By Kurt R. Karst –
Just before Congress recessed for the month of August, and less than a month after the July 9th enactment of the FDA Safety and Innovation Act, several FDA-related bills were placed in the hoppers in the U.S. Senate and U.S. House of Representatives. With an election on the horizon and several other non-FDA-related issues to handle, it seems highly unlikely that Congress will be poised to tackle the FDA bills this year; however, they may provide some insight into some of the issues that will be debated in the 113th Congress come 2013.
H.R. 6272 – The Trial and Experimental Studies Transparency (“TEST”) Act of 2012
According to a press release from the primary sponsor of the bill, Rep. Ed Markey (D-MA), the TEST Act would close certain “clinical trial loopholes and bring certainty and transparency to life-saving research studies.” Among other things, the bill would amend the definitions of “applicable device clinical trial” and “applicable drug clinical trial” at PHS Act § 402(j)(1)(A) to require that “all interventional biomedical studies on humans” be registered at ClinicalTrials.gov “before the first participant is enrolled in the trial.” Although current draft guidance on clinical study registration explains that certain studies conducted outside of the United States do not need to be reported on Clinicaltrials.gov, the TEST Act specifically applies to “any interventional study of a [drug or device] conducted outside of the United States the results of which are submitted to the Secretary in support of” a marketing application, including a PMA and 510(k) notification for devices, and an IND, NDA, BLA, or ANDA for drugs and biologics. (Applications for biosimilars under PHS Act § 351(k) are not specifically mentioned in the bill, but the broad reference to PHS Act § 351 presumably includes them.) An “interventional study” is defined in the bill to mean “a study in human beings in which individuals are assigned by an investigator, based on a protocol, to receive specific interventions to evaluate their effects on biomedical or health-related outcomes.” Support for the TEST Act has already appeared in the pages of The New England Journal of Medicine (see here).
H.R. 6288 – The Patient Choice Act of 2012
According to Rep. Brian Bilbray (R-CA), who introduced H.R. 6288 (see here), the bill is intended to “speed up the approval process of drugs used in therapies and treatments of patients fighting life threatening diseases.” It would do so by establishing a “provisional approval” system for a product designated by FDA as a “fast track” product under FDC Act § 506. (FDASIA made several amendment to FDC Act § 506 – see here.) In order for FDA to grant a request for provisional approval, the Agency would have to determine that a product is “adequately safe.” This term is defined in the bill to mean that “for at least one population, the risk of death or morbidity caused directly by an adverse effect of the drug, as determined in one or more safety studies or through other data that the Secretary determines are sufficient, is unlikely to be greater than the combined direct and secondary risks of death or morbidity, as established in the literature or historical data” of the target disease, among other things. The bill also contains provisions on the requirements for products granted provisional approval, and on the timing of the start of marketing exclusivity.
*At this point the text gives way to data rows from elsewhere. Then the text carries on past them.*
-- ==== Sys2Proof/Machine/Assembler.lean ====
section
/-!
DEFINITION. The text form of a host program (R94 to R96): one operation per line, `;` starting a comment, numbers
decimal or hexadecimal with `0x`, a minus sign before a negative one. Text is a list of characters.
-/
namespace Sys2Proof.Machine

/-- Why a line of text is no operation of the assembler syntax. -/
inductive AsmReject where
  | unknownOperation
  | badOperands
  deriving DecidableEq, Repr

/-- The value of a decimal digit. -/
def decimalDigit (c : Char) : Option Nat :=
  if '0' ≤ c ∧ c ≤ '9' then some (c.toNat - '0'.toNat) else none

/-- The value of a hexadecimal digit, in either case. -/
def hexDigit (c : Char) : Option Nat :=
  if 'a' ≤ c ∧ c ≤ 'f' then some (c.toNat - 'a'.toNat + 10)
  else if 'A' ≤ c ∧ c ≤ 'F' then some (c.toNat - 'A'.toNat + 10)
  else decimalDigit c

/-- The value of digits in a base, continuing from `acc`. -/
def digitsFrom (base : Nat) (digit : Char → Option Nat) : Nat → List Char → Option Nat
  | acc, []      => some acc
  | acc, c :: cs =>
    match digit c with
    | none   => none
    | some v => digitsFrom base digit (base * acc + v) cs

/-- A number without sign (R95). -/
def parseNat : List Char → Option Nat
  | []                   => none
  | ['0', 'x']           => none
  | '0' :: 'x' :: digits => digitsFrom 16 hexDigit 0 digits
  | digits               => digitsFrom 10 decimalDigit 0 digits

/-- A number (R95): "Numbers are decimal, or hexadecimal with `0x`; negative values are written with `-`." -/
def parseNumber : List Char → Option Int
  | '-' :: cs => (parseNat cs).map (fun n => -(n : Int))
  | cs        => (parseNat cs).map (fun n => (n : Int))

/-- A register by its name (R94). -/
def parseReg (w : List Char) : Option Reg :=
  if w = "CTRL".toList then some .ctrl
  else if w = "STATUS".toList then some .status
  else if w = "FMT_E".toList then some .fmtE
  else if w = "FMT_M".toList then some .fmtM
  else if w = "FMT_BIAS".toList then some .fmtBias
  else if w = "IN_KIND".toList then some .inKind
  else if w = "IN_EXP".toList then some .inExp
  else if w = "IN_MANT".toList then some .inMant
  else if w = "OUT_KIND".toList then some .outKind
  else if w = "OUT_EXP".toList then some .outExp
  else if w = "OUT_MANT".toList then some .outMant
  else if w = "RD_STATE".toList then some .rdState
  else if w = "WR_STATE".toList then some .wrState
  else none

/-- A standard descriptor by its name (R86, R96). -/
def parseFormat (w : List Char) : Option StdFormat :=
  if w = "Half".toList then some .half
  else if w = "Single".toList then some .single
  else if w = "Double".toList then some .double
  else if w = "Quadruple".toList then some .quadruple
  else none

/-- A singleton operand of `LDNUM` (R96). -/
def parseSingleton (w : List Char) : Option Singleton :=
  if w = "+0".toList then some .posZero
  else if w = "-0".toList then some .negZero
  else if w = "+inf".toList then some .posInf
  else if w = "-inf".toList then some .negInf
  else if w = "nan".toList then some .nan
  else none

/-- A bit, the operand of `WRB` and the sign of `LDNUM`. -/
def parseBit (w : List Char) : Option Bool :=
  match parseNat w with
  | some 0 => some false
  | some 1 => some true
  | _      => none

/-- The pieces of a text between the characters that `sep` picks out. -/
def piecesAt (sep : Char → Bool) : List Char → List (List Char)
  | []      => [[]]
  | c :: cs =>
    if sep c then [] :: piecesAt sep cs
    else
      match piecesAt sep cs with
      | []      => [[c]]
      | p :: ps => (c :: p) :: ps

/-- A blank. -/
def isBlank (c : Char) : Bool := c = ' ' ∨ c = '\t' ∨ c = '\r'

/-- A text without the blanks at its two ends. -/
def trimBlanks (cs : List Char) : List Char :=
  ((cs.dropWhile isBlank).reverse.dropWhile isBlank).reverse

/-- The operands of an operation, separated by commas. -/
def operandTexts (cs : List Char) : List (List Char) :=
  if trimBlanks cs = [] then [] else (piecesAt (· = ',') cs).map trimBlanks

/-- The operation that a name and operands stand for (R95, R96). -/
def parseOperation (name : List Char) (ops : List (List Char)) : Except AsmReject AsmLine :=
  let whole (l : Option AsmLine) : Except AsmReject AsmLine :=
    match l with
    | some x => .ok x
    | none   => .error .badOperands
  let bare (l : AsmLine) : Except AsmReject AsmLine := if ops = [] then .ok l else .error .badOperands
  if name = "ENC".toList then bare (.cmd .enc)
  else if name = "DEC".toList then bare (.cmd .dec)
  else if name = "RDB".toList then bare (.cmd .rdb)
  else if name = "SINIT".toList then bare (.cmd .sinit)
  else if name = "WAIT".toList then bare .wait
  else if name = "ENCW".toList then bare .encw
  else if name = "DECW".toList then bare .decw
  else if name = "WRB".toList then
    whole (match ops with
      | [w] => (parseBit w).map (fun b => .cmd (.wrb b))
      | _   => none)
  else if name = "SET".toList then
    whole (match ops with
      | [r, v] => (parseReg r).bind (fun r => (parseNumber v).map (fun v => .set r v))
      | _      => none)
  else if name = "GET".toList then
    whole (match ops with
      | [r] => (parseReg r).map .get
      | _   => none)
  else if name = "LDFMT".toList then
    whole (match ops with
      | [f]       => (parseFormat f).map .ldfmtStd
      | [e, m, b] =>
        (parseNat e).bind (fun e => (parseNat m).bind (fun m => (parseNumber b).map (fun b => .ldfmt e m b)))
      | _         => none)
  else if name = "LDNUM".toList then
    whole (match ops with
      | [n]       => (parseSingleton n).map .ldnumSingleton
      | [g, e, m] =>
        (parseBit g).bind (fun g => (parseNumber e).bind (fun e => (parseNat m).map (fun m => .ldnum g e m)))
      | _         => none)
  else .error .unknownOperation

/-- One line of text (R95): nothing for a line that is blank or holds only a comment. -/
def parseLine (text : List Char) : Except AsmReject (Option AsmLine) :=
  let code := trimBlanks (text.takeWhile (· ≠ ';'))
  if code = [] then .ok none
  else (parseOperation (code.takeWhile (fun c => !isBlank c))
    (operandTexts (code.dropWhile (fun c => !isBlank c)))).map some

/-- The lines of a program, up to the first that is refused. -/
def parseLines : List (List Char) → Except AsmReject (List AsmLine)
  | []      => .ok []
  | l :: ls =>
    match parseLine l with
    | .error e => .error e
    | .ok none => parseLines ls
    | .ok (some x) =>
      match parseLines ls with
      | .error e => .error e
      | .ok xs   => .ok (x :: xs)

/-- A host program from its text (R95). -/
def parseProgram (text : List Char) : Except AsmReject (List AsmLine) := parseLines (piecesAt (· = '\n') text)

end Sys2Proof.Machine
end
H.R. 6342 – The Compassionate Freedom of Choice Act of 2012
The Compassionate Freedom of Choice Act of 2012 was introduced by Rep. Ron Paul (R-TX) (see here) and is intended to allow the importation, distribution, and sale of investigational drugs and devices by terminally ill patients if their physicians certify: “(i) such patients have no other treatment options; and (ii) the patient executes written, informed consent that they are aware of any potential risks from the drug, device, or treatment.” According to one advocacy group, H.R. 6342 “would substantially limit FDA’s ability to second-guess treating physicians’ decisions concerning the standard and methods of care available to terminally ill patients.”
S. 3506 – The Ethical Pathway Act of 2012
S. 3506 was introduced by Sen. Bernie Sanders (I-VT) and is intended to “eliminate requirements to undertake duplicative clinical testing of new pharmaceutical drugs, vaccines, biological products or medical devices, when such duplication is inconsistent with relevant ethical norms” (e.g., the Declaration of Helsinki). To do this, the bill, if enacted, would require FDA to establish a mechanism by which an applicant may request a cost-sharing arrangement with the owner of existing regulatory test data. The bill is in line with other legislation introduced by Sen. Sanders to create a prize-based system for new drugs, instead of one with patent and non-patent exclusivity incentives (see here and here).